:: Collected data ::
----------------------------------------
/-! `State.modHome` -/
@[simp] theorem State.modHome_ctl (s : State) (a l : Nat) (f : Home → Home) : (s.modHome a l f).ctl = s.ctl := rfl
@[simp] theorem State.modHome_sheaves (s : State) (a l : Nat) (f : Home → Home) : (s.modHome a l f).sheaves = s.sheaves := rfl
@[simp] theorem State.modHome_ctxs (s : State) (a l : Nat) (f : Home → Home) : (s.modHome a l f).ctxs = s.ctxs := rfl
@[simp] theorem State.modHome_segs (s : State) (a l : Nat) (f : Home → Home) : (s.modHome a l f).segs = s.segs := rfl
@[simp] theorem State.modHome_stk (s : State) (a l : Nat) (f : Home → Home) : (s.modHome a l f).stk = s.stk := rfl
@[simp] theorem State.modHome_eng (s : State) (a l : Nat) (f : Home → Home) : (s.modHome a l f).eng = s.eng := rfl
@[simp] theorem State.modHome_flt (s : State) (a l : Nat) (f : Home → Home) : (s.modHome a l f).flt = s.flt := rfl
@[simp] theorem State.modHome_job (s : State) (a l : Nat) (f : Home → Home) : (s.modHome a l f).job = s.job := rfl
@[simp] theorem State.modHome_sys (s : State) (a l : Nat) (f : Home → Home) : (s.modHome a l f).sys = s.sys := rfl
@[simp] theorem State.modHome_rep (s : State) (a l : Nat) (f : Home → Home) : (s.modHome a l f).rep = s.rep := rfl
@[simp] theorem State.modHome_fab (s : State) (a l : Nat) (f : Home → Home) : (s.modHome a l f).fab = s.fab := rfl
@[simp] theorem State.modHome_seqs (s : State) (a l : Nat) (f : Home → Home) : (s.modHome a l f).seqs = s.seqs := rfl

/-! `State.dropCopies` -/
@[simp] theorem State.dropCopies_ctl (s : State) (p : Copy → Bool) : (s.dropCopies p).ctl = s.ctl := rfl
@[simp] theorem State.dropCopies_sheaves (s : State) (p : Copy → Bool) : (s.dropCopies p).sheaves = s.sheaves := rfl
@[simp] theorem State.dropCopies_ctxs (s : State) (p : Copy → Bool) : (s.dropCopies p).ctxs = s.ctxs := rfl
@[simp] theorem State.dropCopies_segs (s : State) (p : Copy → Bool) : (s.dropCopies p).segs = s.segs := rfl
@[simp] theorem State.dropCopies_stk (s : State) (p : Copy → Bool) : (s.dropCopies p).stk = s.stk := rfl
@[simp] theorem State.dropCopies_eng (s : State) (p : Copy → Bool) : (s.dropCopies p).eng = s.eng := rfl
@[simp] theorem State.dropCopies_flt (s : State) (p : Copy → Bool) : (s.dropCopies p).flt = s.flt := rfl
@[simp] theorem State.dropCopies_job (s : State) (p : Copy → Bool) : (s.dropCopies p).job = s.job := rfl
@[simp] theorem State.dropCopies_sys (s : State) (p : Copy → Bool) : (s.dropCopies p).sys = s.sys := rfl
@[simp] theorem State.dropCopies_rep (s : State) (p : Copy → Bool) : (s.dropCopies p).rep = s.rep := rfl
@[simp] theorem State.dropCopies_fab (s : State) (p : Copy → Bool) : (s.dropCopies p).fab = s.fab := rfl
@[simp] theorem State.dropCopies_seqs (s : State) (p : Copy → Bool) : (s.dropCopies p).seqs = s.seqs := rfl

@[simp] theorem State.modHome_pool (s : State) (a l : Nat) (f : Home → Home) : (s.modHome a l f).mm.pool = s.mm.pool := rfl
@[simp] theorem State.dropCopies_pool (s : State) (p : Copy → Bool) : (s.dropCopies p).mm.pool = s.mm.pool := rfl
@[simp] theorem State.modHome_host (s : State) (a l : Nat) (f : Home → Home) : (s.modHome a l f).mm.host = s.mm.host := rfl
@[simp] theorem State.dropCopies_host (s : State) (p : Copy → Bool) : (s.dropCopies p).mm.host = s.mm.host := rfl
@[simp] theorem State.modHome_slm (s : State) (a l : Nat) (f : Home → Home) : (s.modHome a l f).mm.slm = s.mm.slm := rfl
@[simp] theorem State.dropCopies_slm (s : State) (p : Copy → Bool) : (s.dropCopies p).mm.slm = s.mm.slm := rfl
@[simp] theorem State.modHome_scr (s : State) (a l : Nat) (f : Home → Home) : (s.modHome a l f).mm.scr = s.mm.scr := rfl
@[simp] theorem State.dropCopies_scr (s : State) (p : Copy → Bool) : (s.dropCopies p).mm.scr = s.mm.scr := rfl

/-- Settling changes only the paths. -/
theorem Sheaf.settle_eq (n : Nat) : ∀ h : Sheaf, h.settle n = { h with path := (h.settle n).path, stack := (h.settle n).stack } := by
  induction n with
  | zero => intro h; rfl
  | succ n ih =>
    intro h
    unfold Sheaf.settle
    split
    · rfl
    · split
      · rfl
      · rw [ih]; rfl

/-- Settling changes only the paths. -/
theorem Sheaf.settled_eq (h : Sheaf) : h.settled = { h with path := h.settled.path, stack := h.settled.stack } :=
  Sheaf.settle_eq _ h

/-- The end of a unit changes only what `apart` leaves out. -/
theorem Sheaf.close_eq (h : Sheaf) : h.close =
    { h with path := h.close.path, stack := h.close.stack, chain := ⟨none, []⟩, fbuf := none, waiting := false, timeL := none } :=
  Sheaf.settled_eq _

/-! `Sheaf.setPc` -/
@[simp] theorem Sheaf.setPc_uid (h : Sheaf) (pc : Pc) : (h.setPc pc).uid = h.uid := rfl
@[simp] theorem Sheaf.setPc_shid (h : Sheaf) (pc : Pc) : (h.setPc pc).shid = h.shid := rfl
@[simp] theorem Sheaf.setPc_shln (h : Sheaf) (pc : Pc) : (h.setPc pc).shln = h.shln := rfl
@[simp] theorem Sheaf.setPc_vn (h : Sheaf) (pc : Pc) : (h.setPc pc).vn = h.vn := rfl
@[simp] theorem Sheaf.setPc_mt (h : Sheaf) (pc : Pc) : (h.setPc pc).mt = h.mt := rfl
@[simp] theorem Sheaf.setPc_core (h : Sheaf) (pc : Pc) : (h.setPc pc).core = h.core := rfl
@[simp] theorem Sheaf.setPc_ctx (h : Sheaf) (pc : Pc) : (h.setPc pc).ctx = h.ctx := rfl
@[simp] theorem Sheaf.setPc_ln (h : Sheaf) (pc : Pc) : (h.setPc pc).ln = h.ln := rfl
@[simp] theorem Sheaf.setPc_launch (h : Sheaf) (pc : Pc) : (h.setPc pc).launch = h.launch := rfl
@[simp] theorem Sheaf.setPc_prio (h : Sheaf) (pc : Pc) : (h.setPc pc).prio = h.prio := rfl
@[simp] theorem Sheaf.setPc_task (h : Sheaf) (pc : Pc) : (h.setPc pc).task = h.task := rfl
@[simp] theorem Sheaf.setPc_seqr (h : Sheaf) (pc : Pc) : (h.setPc pc).seqr = h.seqr := rfl
@[simp] theorem Sheaf.setPc_taskSlot (h : Sheaf) (pc : Pc) : (h.setPc pc).taskSlot = h.taskSlot := rfl
@[simp] theorem Sheaf.setPc_origins (h : Sheaf) (pc : Pc) : (h.setPc pc).origins = h.origins := rfl
@[simp] theorem Sheaf.setPc_alloc (h : Sheaf) (pc : Pc) : (h.setPc pc).alloc = h.alloc := rfl
@[simp] theorem Sheaf.setPc_s (h : Sheaf) (pc : Pc) : (h.setPc pc).s = h.s := rfl
@[simp] theorem Sheaf.setPc_h (h : Sheaf) (pc : Pc) : (h.setPc pc).h = h.h := rfl
@[simp] theorem Sheaf.setPc_tiles (h : Sheaf) (pc : Pc) : (h.setPc pc).tiles = h.tiles := rfl
@[simp] theorem Sheaf.setPc_gw (h : Sheaf) (pc : Pc) : (h.setPc pc).gw = h.gw := rfl
@[simp] theorem Sheaf.setPc_fflg (h : Sheaf) (pc : Pc) : (h.setPc pc).fflg = h.fflg := rfl
@[simp] theorem Sheaf.setPc_dthr (h : Sheaf) (pc : Pc) : (h.setPc pc).dthr = h.dthr := rfl
@[simp] theorem Sheaf.setPc_mapl (h : Sheaf) (pc : Pc) : (h.setPc pc).mapl = h.mapl := rfl
@[simp] theorem Sheaf.setPc_extl (h : Sheaf) (pc : Pc) : (h.setPc pc).extl = h.extl := rfl
@[simp] theorem Sheaf.setPc_llmTab (h : Sheaf) (pc : Pc) : (h.setPc pc).llmTab = h.llmTab := rfl
@[simp] theorem Sheaf.setPc_lvf (h : Sheaf) (pc : Pc) : (h.setPc pc).lvf = h.lvf := rfl
@[simp] theorem Sheaf.setPc_lanes (h : Sheaf) (pc : Pc) : (h.setPc pc).lanes = h.lanes := rfl
@[simp] theorem Sheaf.setPc_stack (h : Sheaf) (pc : Pc) : (h.setPc pc).stack = h.stack := rfl
@[simp] theorem Sheaf.setPc_chain (h : Sheaf) (pc : Pc) : (h.setPc pc).chain = h.chain := rfl
@[simp] theorem Sheaf.setPc_trap (h : Sheaf) (pc : Pc) : (h.setPc pc).trap = h.trap := rfl
@[simp] theorem Sheaf.setPc_sstk (h : Sheaf) (pc : Pc) : (h.setPc pc).sstk = h.sstk := rfl
@[simp] theorem Sheaf.setPc_sstks (h : Sheaf) (pc : Pc) : (h.setPc pc).sstks = h.sstks := rfl
@[simp] theorem Sheaf.setPc_stook (h : Sheaf) (pc : Pc) : (h.setPc pc).stook = h.stook := rfl
@[simp] theorem Sheaf.setPc_mq (h : Sheaf) (pc : Pc) : (h.setPc pc).mq = h.mq := rfl
@[simp] theorem Sheaf.setPc_nseq (h : Sheaf) (pc : Pc) : (h.setPc pc).nseq = h.nseq := rfl
@[simp] theorem Sheaf.setPc_ofence (h : Sheaf) (pc : Pc) : (h.setPc pc).ofence = h.ofence := rfl
@[simp] theorem Sheaf.setPc_unfenced (h : Sheaf) (pc : Pc) : (h.setPc pc).unfenced = h.unfenced := rfl
@[simp] theorem Sheaf.setPc_bar (h : Sheaf) (pc : Pc) : (h.setPc pc).bar = h.bar := rfl
@[simp] theorem Sheaf.setPc_arr (h : Sheaf) (pc : Pc) : (h.setPc pc).arr = h.arr := rfl
@[simp] theorem Sheaf.setPc_late (h : Sheaf) (pc : Pc) : (h.setPc pc).late = h.late := rfl
@[simp] theorem Sheaf.setPc_raised (h : Sheaf) (pc : Pc) : (h.setPc pc).raised = h.raised := rfl
@[simp] theorem Sheaf.setPc_txbs (h : Sheaf) (pc : Pc) : (h.setPc pc).txbs = h.txbs := rfl
@[simp] theorem Sheaf.setPc_lastU (h : Sheaf) (pc : Pc) : (h.setPc pc).lastU = h.lastU := rfl
@[simp] theorem Sheaf.setPc_lastV (h : Sheaf) (pc : Pc) : (h.setPc pc).lastV = h.lastV := rfl
@[simp] theorem Sheaf.setPc_rdy (h : Sheaf) (pc : Pc) : (h.setPc pc).rdy = h.rdy := rfl
@[simp] theorem Sheaf.setPc_hinted (h : Sheaf) (pc : Pc) : (h.setPc pc).hinted = h.hinted := rfl
@[simp] theorem Sheaf.setPc_waiting (h : Sheaf) (pc : Pc) : (h.setPc pc).waiting = h.waiting := rfl
@[simp] theorem Sheaf.setPc_sleep (h : Sheaf) (pc : Pc) : (h.setPc pc).sleep = h.sleep := rfl
@[simp] theorem Sheaf.setPc_timeL (h : Sheaf) (pc : Pc) : (h.setPc pc).timeL = h.timeL := rfl
@[simp] theorem Sheaf.setPc_run (h : Sheaf) (pc : Pc) : (h.setPc pc).run = h.run := rfl
@[simp] theorem Sheaf.setPc_stop (h : Sheaf) (pc : Pc) : (h.setPc pc).stop = h.stop := rfl
@[simp] theorem Sheaf.setPc_fbuf (h : Sheaf) (pc : Pc) : (h.setPc pc).fbuf = h.fbuf := rfl
@[simp] theorem Sheaf.setPc_safeV (h : Sheaf) (pc : Pc) : (h.setPc pc).safeV = h.safeV := rfl
@[simp] theorem Sheaf.setPc_saved (h : Sheaf) (pc : Pc) : (h.setPc pc).saved = h.saved := rfl
@[simp] theorem Sheaf.setPc_savedBad (h : Sheaf) (pc : Pc) : (h.setPc pc).savedBad = h.savedBad := rfl
@[simp] theorem Sheaf.setPc_admitAt (h : Sheaf) (pc : Pc) : (h.setPc pc).admitAt = h.admitAt := rfl
@[simp] theorem Sheaf.setPc_admitFused (h : Sheaf) (pc : Pc) : (h.setPc pc).admitFused = h.admitFused := rfl
@[simp] theorem Sheaf.setPc_queued (h : Sheaf) (pc : Pc) : (h.setPc pc).queued = h.queued := rfl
----------------------------------------
:: What you will do ::
Some lines of the records may contain the string "pool". State how many do, as a number alone.

:: Task result ::
2